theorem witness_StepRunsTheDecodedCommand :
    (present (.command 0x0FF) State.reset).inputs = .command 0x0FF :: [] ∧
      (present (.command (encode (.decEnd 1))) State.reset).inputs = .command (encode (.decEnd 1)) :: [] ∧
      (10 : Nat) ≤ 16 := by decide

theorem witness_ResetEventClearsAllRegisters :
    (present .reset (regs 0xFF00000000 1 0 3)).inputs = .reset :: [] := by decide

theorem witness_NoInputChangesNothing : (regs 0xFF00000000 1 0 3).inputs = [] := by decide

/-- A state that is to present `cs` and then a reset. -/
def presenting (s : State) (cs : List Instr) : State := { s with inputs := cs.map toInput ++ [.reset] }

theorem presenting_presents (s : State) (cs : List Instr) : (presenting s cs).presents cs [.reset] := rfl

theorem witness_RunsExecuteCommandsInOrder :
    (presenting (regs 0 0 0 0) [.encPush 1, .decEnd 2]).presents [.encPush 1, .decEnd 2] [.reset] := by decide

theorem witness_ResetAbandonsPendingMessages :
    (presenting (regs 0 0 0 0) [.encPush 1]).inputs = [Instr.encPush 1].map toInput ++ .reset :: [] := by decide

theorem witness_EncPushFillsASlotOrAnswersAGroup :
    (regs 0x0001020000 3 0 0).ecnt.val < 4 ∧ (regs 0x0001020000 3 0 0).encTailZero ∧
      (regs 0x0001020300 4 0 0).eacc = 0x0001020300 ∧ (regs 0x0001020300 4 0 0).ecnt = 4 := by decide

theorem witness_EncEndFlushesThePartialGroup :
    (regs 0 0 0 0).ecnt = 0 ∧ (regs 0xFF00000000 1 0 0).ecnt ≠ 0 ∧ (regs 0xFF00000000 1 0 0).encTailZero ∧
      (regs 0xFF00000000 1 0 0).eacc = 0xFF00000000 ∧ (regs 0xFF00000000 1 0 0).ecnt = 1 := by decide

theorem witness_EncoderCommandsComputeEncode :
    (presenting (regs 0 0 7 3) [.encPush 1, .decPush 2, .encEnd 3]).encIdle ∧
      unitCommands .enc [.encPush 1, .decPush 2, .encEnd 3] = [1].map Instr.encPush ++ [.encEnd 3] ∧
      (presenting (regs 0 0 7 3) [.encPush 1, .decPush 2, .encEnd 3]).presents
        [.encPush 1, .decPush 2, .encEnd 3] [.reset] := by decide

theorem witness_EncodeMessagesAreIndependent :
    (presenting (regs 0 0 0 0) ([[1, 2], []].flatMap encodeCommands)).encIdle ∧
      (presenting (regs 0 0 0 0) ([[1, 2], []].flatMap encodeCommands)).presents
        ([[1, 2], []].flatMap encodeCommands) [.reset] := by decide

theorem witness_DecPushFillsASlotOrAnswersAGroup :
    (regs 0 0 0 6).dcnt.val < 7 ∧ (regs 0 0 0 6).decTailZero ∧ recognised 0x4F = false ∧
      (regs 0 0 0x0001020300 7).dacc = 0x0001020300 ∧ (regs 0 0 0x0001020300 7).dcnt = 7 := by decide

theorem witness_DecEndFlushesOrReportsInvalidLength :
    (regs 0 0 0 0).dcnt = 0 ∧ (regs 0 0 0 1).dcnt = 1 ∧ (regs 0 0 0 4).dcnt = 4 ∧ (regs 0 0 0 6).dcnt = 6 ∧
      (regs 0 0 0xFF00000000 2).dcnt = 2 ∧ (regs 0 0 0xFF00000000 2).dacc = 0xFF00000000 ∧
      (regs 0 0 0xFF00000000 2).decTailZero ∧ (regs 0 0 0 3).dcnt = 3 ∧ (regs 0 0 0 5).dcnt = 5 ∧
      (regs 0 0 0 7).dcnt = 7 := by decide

-=-=-=-=-

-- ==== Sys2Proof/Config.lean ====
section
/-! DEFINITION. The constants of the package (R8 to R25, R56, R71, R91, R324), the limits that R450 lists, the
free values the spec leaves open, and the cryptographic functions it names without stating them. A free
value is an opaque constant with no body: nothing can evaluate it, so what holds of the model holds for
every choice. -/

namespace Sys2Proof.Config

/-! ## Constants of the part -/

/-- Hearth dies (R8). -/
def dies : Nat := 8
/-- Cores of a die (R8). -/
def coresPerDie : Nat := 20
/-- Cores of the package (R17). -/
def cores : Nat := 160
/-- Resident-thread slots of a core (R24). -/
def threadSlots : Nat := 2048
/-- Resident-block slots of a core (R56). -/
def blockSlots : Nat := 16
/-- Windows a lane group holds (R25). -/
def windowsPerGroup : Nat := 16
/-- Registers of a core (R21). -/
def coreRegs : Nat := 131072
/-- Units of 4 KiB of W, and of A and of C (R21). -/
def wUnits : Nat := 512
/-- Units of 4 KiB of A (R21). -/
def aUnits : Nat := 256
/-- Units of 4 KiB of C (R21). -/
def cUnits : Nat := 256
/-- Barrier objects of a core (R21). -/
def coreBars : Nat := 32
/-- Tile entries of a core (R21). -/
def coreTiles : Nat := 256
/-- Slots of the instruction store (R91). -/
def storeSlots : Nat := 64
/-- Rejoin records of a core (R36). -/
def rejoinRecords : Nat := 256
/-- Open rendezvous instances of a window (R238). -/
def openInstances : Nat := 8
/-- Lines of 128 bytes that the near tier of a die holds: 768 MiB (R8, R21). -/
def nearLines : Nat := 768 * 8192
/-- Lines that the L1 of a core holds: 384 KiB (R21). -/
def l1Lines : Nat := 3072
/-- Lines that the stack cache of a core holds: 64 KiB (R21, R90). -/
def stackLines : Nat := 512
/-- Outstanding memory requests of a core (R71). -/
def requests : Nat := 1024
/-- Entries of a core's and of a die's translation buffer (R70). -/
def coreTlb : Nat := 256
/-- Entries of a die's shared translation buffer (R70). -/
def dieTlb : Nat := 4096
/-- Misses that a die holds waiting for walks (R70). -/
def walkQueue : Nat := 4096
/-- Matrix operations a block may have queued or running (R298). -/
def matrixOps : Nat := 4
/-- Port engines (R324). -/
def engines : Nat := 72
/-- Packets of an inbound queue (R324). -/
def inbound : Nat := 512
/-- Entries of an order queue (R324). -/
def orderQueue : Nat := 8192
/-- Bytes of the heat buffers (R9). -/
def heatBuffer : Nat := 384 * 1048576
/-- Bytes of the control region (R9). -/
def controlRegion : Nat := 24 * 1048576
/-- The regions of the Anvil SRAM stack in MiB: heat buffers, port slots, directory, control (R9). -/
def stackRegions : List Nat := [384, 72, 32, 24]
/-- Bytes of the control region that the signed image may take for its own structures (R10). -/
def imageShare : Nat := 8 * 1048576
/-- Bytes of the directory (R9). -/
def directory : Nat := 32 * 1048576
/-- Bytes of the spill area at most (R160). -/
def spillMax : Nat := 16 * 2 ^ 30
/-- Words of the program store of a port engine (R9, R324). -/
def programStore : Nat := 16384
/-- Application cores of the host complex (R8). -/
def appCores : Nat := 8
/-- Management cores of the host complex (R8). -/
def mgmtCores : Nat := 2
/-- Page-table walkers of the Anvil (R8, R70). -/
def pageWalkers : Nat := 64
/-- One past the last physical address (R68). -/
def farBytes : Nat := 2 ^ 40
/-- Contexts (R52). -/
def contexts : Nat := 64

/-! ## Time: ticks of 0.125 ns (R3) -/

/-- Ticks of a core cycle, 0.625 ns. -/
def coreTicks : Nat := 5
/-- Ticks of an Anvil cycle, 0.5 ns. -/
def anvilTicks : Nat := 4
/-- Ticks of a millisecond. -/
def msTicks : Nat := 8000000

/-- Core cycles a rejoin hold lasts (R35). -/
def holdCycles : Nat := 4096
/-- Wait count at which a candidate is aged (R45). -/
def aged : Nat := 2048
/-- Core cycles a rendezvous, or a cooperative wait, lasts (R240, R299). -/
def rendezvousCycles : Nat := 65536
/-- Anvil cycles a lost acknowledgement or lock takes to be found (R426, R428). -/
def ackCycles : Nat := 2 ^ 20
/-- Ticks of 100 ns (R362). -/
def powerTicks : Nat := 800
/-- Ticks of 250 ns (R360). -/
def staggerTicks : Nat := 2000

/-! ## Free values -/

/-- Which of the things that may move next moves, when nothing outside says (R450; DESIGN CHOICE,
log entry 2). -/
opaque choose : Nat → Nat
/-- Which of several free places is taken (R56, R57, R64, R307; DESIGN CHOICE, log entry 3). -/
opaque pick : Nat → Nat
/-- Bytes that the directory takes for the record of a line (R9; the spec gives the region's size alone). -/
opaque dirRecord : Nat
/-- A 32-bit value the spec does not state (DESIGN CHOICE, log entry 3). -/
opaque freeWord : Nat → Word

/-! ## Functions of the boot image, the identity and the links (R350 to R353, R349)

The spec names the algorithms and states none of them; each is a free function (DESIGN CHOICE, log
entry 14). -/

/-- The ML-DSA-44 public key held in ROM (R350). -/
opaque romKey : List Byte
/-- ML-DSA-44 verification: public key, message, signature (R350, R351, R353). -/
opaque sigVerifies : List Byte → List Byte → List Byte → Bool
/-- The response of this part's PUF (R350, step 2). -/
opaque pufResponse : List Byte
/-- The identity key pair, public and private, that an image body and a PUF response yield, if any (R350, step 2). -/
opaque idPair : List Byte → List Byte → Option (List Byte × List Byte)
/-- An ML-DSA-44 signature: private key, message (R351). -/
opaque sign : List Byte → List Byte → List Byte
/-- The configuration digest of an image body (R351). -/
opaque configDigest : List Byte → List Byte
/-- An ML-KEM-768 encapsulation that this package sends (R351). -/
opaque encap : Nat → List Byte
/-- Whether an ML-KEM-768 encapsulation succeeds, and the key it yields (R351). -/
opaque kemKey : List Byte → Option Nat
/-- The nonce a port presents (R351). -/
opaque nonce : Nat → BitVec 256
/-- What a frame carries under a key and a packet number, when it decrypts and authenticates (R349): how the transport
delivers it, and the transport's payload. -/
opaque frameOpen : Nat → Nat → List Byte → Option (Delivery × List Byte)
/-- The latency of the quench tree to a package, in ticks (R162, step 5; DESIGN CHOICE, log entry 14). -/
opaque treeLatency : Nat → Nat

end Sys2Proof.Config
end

-=-=-=-=-

### ASSIGNMENT
Above are the records; copy each line from them that includes the string "encapsulation".

### ANSWER
/-- An ML-KEM-768 encapsulation that this package sends (R351). -/
/-- Whether an ML-KEM-768 encapsulation succeeds, and the key it yields (R351). -/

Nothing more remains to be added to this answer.